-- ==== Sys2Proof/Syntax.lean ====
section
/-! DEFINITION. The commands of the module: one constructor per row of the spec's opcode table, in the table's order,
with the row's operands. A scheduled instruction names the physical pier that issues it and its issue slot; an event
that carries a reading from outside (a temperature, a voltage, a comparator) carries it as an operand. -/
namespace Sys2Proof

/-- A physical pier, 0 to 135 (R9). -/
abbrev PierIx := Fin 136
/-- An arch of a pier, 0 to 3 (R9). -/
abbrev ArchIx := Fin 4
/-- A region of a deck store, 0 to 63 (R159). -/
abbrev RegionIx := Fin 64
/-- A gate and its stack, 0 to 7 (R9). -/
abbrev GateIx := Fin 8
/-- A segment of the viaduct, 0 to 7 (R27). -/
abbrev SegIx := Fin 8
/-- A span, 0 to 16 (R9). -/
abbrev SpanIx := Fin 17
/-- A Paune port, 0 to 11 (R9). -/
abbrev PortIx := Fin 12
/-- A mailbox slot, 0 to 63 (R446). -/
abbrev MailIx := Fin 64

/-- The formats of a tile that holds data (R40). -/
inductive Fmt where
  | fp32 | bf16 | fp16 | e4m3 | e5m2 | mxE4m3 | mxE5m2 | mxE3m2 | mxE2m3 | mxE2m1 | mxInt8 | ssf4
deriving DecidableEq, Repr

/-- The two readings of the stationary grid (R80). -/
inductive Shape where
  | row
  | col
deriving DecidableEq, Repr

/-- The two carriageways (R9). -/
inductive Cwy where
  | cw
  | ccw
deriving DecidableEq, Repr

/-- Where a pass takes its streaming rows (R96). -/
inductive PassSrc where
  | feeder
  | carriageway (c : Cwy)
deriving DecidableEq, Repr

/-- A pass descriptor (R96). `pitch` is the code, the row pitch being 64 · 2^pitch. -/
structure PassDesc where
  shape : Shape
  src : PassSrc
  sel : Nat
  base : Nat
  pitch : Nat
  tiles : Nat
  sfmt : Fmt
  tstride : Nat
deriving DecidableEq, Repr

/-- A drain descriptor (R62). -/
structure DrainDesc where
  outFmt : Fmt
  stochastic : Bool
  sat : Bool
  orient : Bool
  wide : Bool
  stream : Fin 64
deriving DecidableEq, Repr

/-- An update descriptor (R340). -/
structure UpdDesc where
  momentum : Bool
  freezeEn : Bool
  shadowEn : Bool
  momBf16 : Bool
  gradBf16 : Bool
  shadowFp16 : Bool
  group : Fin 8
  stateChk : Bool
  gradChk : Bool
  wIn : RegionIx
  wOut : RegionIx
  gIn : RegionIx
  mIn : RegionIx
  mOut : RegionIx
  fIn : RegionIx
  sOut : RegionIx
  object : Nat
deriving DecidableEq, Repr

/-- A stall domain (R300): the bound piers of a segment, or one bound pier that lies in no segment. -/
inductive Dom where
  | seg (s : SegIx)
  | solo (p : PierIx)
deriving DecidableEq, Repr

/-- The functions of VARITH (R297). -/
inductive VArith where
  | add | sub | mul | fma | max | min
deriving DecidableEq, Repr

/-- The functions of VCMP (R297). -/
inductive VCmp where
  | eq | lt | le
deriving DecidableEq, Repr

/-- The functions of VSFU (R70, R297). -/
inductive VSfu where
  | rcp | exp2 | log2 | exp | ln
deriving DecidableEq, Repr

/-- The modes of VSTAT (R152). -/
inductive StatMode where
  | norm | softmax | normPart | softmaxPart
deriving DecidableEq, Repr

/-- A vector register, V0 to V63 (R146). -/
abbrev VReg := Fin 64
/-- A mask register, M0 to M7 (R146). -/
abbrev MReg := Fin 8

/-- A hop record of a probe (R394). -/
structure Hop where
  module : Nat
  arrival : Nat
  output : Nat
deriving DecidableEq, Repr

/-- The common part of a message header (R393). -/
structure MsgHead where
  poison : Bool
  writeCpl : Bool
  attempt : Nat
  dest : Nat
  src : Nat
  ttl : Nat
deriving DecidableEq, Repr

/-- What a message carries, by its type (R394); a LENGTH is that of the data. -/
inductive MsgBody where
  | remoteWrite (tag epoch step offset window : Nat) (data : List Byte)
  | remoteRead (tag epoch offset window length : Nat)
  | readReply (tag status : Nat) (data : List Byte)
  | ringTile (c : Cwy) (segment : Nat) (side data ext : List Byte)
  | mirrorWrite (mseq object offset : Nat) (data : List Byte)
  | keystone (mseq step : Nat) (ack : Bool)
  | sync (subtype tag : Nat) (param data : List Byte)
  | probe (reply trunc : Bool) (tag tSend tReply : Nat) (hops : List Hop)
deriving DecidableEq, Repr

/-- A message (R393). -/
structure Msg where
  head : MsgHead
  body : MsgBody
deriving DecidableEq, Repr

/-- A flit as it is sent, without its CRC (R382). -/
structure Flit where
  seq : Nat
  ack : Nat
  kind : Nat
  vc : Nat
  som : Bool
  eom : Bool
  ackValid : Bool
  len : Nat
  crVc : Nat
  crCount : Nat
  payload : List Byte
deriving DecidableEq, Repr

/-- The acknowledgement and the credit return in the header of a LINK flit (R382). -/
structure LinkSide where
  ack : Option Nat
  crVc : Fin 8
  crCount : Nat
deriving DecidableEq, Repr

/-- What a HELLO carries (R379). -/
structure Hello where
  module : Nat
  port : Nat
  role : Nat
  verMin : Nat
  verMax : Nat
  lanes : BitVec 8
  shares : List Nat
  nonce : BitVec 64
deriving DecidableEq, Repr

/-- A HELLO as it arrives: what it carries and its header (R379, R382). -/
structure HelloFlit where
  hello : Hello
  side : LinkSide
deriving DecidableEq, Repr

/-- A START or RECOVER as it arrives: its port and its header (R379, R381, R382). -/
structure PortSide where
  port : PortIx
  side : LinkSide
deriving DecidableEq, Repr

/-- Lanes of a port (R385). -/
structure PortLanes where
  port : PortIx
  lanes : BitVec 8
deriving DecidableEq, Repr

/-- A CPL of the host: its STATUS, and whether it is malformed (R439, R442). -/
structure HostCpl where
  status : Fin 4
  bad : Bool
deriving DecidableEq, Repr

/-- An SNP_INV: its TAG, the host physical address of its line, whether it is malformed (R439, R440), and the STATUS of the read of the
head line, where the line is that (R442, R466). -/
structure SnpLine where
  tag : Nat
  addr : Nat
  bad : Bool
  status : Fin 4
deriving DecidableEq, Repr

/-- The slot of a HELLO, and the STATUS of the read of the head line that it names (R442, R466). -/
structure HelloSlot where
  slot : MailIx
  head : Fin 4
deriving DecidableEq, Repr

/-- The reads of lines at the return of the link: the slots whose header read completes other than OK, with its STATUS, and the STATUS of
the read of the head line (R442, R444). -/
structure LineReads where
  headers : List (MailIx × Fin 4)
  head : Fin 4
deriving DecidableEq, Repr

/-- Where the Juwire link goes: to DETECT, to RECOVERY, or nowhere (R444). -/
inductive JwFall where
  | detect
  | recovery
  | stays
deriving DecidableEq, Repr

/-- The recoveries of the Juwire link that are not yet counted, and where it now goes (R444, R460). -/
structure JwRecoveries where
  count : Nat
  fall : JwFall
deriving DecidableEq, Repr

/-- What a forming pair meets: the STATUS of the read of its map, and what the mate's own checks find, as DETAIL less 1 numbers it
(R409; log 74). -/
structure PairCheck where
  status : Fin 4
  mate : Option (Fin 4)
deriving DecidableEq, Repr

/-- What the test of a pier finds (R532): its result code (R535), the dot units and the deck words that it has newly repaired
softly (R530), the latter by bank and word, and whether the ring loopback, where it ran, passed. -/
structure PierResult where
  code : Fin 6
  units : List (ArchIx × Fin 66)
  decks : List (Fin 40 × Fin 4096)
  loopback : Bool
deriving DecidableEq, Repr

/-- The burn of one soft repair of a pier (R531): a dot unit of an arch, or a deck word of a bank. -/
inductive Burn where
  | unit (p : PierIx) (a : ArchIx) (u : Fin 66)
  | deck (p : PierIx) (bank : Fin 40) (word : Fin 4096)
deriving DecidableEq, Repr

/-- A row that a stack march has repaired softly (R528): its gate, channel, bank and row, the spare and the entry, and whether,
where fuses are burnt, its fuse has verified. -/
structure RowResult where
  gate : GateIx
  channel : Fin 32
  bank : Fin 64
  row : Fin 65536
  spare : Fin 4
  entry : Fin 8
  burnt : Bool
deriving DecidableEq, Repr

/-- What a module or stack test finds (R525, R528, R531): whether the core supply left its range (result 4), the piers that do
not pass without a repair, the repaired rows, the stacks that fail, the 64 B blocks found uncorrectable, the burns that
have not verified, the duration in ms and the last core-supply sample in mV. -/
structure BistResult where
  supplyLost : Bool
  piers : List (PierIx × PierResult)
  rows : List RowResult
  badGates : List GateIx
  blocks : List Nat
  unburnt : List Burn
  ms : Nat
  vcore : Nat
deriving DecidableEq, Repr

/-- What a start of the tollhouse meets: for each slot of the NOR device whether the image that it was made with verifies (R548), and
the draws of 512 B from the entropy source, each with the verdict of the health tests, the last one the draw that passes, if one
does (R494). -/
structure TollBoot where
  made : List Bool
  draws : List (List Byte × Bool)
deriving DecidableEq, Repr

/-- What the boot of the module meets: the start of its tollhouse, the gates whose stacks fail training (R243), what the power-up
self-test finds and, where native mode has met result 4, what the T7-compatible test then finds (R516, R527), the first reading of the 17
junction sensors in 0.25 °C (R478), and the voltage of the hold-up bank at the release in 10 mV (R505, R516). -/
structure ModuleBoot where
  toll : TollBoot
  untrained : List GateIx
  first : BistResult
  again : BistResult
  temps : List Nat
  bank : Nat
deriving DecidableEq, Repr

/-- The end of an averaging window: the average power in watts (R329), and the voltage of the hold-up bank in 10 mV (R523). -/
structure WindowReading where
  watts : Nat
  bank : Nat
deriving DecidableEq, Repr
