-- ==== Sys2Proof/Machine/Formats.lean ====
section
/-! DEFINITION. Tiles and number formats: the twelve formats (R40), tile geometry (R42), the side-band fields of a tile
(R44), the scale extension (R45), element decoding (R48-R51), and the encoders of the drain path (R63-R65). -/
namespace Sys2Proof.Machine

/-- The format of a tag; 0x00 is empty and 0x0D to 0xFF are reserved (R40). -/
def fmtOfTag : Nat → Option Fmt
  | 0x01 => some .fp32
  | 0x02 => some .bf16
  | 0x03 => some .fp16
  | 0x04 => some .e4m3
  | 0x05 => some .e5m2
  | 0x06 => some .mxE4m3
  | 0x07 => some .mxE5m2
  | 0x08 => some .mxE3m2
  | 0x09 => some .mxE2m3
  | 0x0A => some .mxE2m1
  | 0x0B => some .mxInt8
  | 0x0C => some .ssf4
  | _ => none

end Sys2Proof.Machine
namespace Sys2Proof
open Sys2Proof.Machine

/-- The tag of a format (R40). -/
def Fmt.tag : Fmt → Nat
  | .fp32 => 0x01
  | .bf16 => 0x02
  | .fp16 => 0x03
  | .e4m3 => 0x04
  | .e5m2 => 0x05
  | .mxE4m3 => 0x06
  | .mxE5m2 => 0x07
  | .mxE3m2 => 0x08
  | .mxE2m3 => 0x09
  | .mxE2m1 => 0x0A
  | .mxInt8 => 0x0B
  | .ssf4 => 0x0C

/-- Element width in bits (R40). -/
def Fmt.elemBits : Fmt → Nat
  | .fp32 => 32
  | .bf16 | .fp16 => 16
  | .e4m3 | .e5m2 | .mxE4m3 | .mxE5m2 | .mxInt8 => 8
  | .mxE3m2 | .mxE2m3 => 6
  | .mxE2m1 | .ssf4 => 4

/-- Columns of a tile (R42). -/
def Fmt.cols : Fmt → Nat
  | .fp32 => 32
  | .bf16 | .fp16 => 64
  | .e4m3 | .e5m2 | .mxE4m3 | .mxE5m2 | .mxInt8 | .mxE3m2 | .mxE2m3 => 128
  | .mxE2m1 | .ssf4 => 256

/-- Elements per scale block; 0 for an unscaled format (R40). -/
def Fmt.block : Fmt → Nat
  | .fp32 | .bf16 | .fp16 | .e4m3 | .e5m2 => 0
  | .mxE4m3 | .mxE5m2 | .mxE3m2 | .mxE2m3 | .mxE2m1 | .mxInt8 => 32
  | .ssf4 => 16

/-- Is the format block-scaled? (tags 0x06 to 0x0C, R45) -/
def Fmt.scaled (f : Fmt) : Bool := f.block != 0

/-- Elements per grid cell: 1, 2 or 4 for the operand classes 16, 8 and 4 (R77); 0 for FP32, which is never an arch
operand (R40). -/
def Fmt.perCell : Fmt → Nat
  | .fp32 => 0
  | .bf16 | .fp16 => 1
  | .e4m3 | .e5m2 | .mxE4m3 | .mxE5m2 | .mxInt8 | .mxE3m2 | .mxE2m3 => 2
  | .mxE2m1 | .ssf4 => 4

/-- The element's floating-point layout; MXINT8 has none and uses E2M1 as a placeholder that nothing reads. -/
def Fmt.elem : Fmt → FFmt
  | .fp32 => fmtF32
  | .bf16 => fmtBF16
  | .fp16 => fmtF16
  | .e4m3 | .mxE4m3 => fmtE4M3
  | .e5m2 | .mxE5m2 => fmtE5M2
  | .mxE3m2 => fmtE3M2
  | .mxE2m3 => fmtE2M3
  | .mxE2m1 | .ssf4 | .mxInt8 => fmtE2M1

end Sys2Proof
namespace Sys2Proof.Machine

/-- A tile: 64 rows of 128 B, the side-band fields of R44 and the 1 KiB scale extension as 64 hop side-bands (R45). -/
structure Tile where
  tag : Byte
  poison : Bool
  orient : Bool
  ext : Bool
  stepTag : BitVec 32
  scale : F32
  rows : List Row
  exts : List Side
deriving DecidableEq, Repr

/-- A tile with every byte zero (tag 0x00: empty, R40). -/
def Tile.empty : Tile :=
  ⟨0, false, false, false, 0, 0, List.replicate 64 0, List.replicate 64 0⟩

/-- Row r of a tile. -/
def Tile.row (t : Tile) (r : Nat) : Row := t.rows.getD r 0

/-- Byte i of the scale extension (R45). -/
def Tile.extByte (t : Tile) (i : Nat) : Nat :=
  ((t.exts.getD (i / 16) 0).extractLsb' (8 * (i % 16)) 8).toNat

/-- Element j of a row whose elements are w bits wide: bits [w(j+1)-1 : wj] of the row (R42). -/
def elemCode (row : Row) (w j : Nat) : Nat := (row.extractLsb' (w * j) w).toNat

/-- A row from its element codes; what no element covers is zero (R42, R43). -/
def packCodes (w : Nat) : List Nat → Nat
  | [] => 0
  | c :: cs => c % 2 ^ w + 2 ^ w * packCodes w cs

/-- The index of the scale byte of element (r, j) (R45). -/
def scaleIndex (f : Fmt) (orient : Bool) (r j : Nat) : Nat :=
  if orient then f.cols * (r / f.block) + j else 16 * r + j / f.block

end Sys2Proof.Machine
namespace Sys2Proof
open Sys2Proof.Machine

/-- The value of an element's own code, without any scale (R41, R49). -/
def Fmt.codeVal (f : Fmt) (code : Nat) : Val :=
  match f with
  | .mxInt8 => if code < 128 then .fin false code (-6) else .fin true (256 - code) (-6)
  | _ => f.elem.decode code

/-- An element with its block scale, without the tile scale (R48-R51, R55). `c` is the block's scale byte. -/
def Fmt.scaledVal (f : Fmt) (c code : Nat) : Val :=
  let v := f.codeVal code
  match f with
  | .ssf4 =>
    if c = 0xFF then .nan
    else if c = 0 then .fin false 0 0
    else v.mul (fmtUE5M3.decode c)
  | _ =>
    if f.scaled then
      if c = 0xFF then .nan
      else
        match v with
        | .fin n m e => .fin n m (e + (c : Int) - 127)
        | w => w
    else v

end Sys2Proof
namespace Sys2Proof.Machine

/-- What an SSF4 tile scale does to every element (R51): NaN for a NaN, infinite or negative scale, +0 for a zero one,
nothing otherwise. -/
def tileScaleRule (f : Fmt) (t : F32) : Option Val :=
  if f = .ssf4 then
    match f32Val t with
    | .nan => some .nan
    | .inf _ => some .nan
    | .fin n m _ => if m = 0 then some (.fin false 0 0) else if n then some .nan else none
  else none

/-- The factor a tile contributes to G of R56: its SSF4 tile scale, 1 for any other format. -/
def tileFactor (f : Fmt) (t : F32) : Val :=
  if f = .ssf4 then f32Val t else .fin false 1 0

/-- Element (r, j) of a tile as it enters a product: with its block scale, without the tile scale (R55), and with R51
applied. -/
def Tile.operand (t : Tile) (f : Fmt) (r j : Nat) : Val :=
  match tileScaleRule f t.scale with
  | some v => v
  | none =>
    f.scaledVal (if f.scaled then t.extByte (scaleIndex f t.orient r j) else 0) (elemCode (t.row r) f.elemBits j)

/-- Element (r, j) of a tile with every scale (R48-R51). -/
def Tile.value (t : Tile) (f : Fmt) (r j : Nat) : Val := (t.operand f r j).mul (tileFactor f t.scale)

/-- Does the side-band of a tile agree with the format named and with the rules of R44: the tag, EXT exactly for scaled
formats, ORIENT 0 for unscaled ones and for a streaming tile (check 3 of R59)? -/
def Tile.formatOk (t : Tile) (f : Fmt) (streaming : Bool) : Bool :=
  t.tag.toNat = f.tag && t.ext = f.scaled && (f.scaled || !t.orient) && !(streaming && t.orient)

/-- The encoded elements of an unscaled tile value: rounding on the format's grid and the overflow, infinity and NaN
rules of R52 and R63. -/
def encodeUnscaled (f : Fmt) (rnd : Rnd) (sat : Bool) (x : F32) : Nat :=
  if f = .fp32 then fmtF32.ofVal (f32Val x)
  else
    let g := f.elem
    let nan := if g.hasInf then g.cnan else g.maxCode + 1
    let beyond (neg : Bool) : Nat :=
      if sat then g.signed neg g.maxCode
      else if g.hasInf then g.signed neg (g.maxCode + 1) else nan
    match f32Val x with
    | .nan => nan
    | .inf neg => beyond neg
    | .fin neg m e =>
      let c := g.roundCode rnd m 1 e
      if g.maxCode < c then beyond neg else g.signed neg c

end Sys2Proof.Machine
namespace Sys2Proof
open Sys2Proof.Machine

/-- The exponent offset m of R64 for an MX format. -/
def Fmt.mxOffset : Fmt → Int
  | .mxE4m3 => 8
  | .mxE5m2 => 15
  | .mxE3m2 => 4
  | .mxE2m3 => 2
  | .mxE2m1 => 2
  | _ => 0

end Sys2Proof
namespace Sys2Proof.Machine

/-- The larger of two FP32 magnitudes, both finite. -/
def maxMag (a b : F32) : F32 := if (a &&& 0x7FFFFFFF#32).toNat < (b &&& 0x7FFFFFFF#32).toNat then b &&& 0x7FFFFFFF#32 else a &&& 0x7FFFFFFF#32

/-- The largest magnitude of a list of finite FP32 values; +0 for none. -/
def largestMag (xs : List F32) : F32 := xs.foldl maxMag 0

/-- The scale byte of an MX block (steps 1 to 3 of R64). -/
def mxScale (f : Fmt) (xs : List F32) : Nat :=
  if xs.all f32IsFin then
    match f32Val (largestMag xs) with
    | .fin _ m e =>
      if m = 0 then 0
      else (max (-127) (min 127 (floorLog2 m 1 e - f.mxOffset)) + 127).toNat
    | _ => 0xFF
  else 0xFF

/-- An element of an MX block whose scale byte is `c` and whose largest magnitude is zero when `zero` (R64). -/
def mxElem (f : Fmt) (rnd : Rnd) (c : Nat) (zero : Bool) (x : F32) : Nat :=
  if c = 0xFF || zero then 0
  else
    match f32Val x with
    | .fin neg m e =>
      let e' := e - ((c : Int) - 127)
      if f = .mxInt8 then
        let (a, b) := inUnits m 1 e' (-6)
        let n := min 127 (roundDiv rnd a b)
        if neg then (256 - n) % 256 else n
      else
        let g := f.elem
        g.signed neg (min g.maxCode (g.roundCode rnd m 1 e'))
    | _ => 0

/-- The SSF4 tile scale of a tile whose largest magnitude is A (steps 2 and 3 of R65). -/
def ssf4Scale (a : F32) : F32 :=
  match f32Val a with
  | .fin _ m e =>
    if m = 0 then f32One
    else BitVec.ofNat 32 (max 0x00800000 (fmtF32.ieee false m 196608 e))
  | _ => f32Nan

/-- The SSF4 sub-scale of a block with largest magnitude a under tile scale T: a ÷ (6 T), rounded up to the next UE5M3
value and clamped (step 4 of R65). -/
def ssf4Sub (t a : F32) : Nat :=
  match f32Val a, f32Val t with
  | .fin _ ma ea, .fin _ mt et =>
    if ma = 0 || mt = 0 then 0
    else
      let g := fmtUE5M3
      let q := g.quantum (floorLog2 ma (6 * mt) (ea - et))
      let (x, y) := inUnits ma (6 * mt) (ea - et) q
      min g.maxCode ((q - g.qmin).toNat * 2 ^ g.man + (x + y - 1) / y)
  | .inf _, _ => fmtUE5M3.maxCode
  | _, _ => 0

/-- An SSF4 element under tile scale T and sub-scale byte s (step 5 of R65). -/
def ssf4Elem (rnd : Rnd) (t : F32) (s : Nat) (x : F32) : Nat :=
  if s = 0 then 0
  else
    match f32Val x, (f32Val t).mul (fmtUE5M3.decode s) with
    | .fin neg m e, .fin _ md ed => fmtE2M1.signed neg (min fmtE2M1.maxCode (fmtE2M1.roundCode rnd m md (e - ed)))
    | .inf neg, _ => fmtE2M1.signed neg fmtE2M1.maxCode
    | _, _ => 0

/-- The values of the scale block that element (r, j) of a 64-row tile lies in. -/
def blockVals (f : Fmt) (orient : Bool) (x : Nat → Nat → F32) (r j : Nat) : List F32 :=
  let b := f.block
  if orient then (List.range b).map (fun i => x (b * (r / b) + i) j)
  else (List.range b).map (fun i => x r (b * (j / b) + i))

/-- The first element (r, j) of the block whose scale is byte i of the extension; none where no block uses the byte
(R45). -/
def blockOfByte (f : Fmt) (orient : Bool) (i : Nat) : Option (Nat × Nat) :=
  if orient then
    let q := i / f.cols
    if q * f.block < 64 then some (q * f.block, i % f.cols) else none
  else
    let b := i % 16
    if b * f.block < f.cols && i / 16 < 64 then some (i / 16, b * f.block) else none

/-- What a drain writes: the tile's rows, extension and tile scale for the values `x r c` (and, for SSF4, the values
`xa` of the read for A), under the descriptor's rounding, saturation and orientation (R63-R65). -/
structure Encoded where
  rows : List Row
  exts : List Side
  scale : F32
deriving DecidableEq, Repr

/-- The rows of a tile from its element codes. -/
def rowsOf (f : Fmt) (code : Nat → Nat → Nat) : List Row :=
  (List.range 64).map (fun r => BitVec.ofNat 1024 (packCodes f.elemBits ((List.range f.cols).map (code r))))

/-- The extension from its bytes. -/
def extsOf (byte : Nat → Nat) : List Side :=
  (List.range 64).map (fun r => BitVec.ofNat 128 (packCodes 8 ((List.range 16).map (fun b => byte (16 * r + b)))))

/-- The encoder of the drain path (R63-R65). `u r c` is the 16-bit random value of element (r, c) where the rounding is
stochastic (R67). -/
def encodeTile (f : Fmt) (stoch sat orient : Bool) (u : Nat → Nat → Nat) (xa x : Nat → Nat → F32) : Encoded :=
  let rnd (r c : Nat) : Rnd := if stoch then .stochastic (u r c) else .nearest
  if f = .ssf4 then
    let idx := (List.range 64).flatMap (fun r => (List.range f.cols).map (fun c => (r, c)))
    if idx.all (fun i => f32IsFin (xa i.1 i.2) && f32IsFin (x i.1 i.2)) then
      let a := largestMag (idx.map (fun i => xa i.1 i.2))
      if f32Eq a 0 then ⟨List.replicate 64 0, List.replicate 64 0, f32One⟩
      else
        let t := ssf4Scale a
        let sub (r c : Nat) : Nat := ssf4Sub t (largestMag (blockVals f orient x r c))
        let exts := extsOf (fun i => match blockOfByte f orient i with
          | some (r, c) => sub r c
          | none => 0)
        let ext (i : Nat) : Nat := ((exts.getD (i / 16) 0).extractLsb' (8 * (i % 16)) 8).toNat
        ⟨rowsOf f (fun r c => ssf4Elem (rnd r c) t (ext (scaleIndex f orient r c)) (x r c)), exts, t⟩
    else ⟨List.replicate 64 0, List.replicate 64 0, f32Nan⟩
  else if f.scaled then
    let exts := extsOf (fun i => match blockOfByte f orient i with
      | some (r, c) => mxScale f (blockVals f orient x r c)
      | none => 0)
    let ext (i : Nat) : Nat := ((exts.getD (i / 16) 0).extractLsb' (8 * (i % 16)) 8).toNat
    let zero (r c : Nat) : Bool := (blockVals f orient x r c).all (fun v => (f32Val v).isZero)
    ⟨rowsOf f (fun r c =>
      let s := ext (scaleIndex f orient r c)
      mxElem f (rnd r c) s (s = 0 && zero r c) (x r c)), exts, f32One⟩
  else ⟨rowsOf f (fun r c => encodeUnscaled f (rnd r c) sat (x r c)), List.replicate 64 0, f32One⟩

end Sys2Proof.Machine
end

# The problem
Give the count of lines in the listing above that hold the word "largestMag", and say nothing else.

# Output
4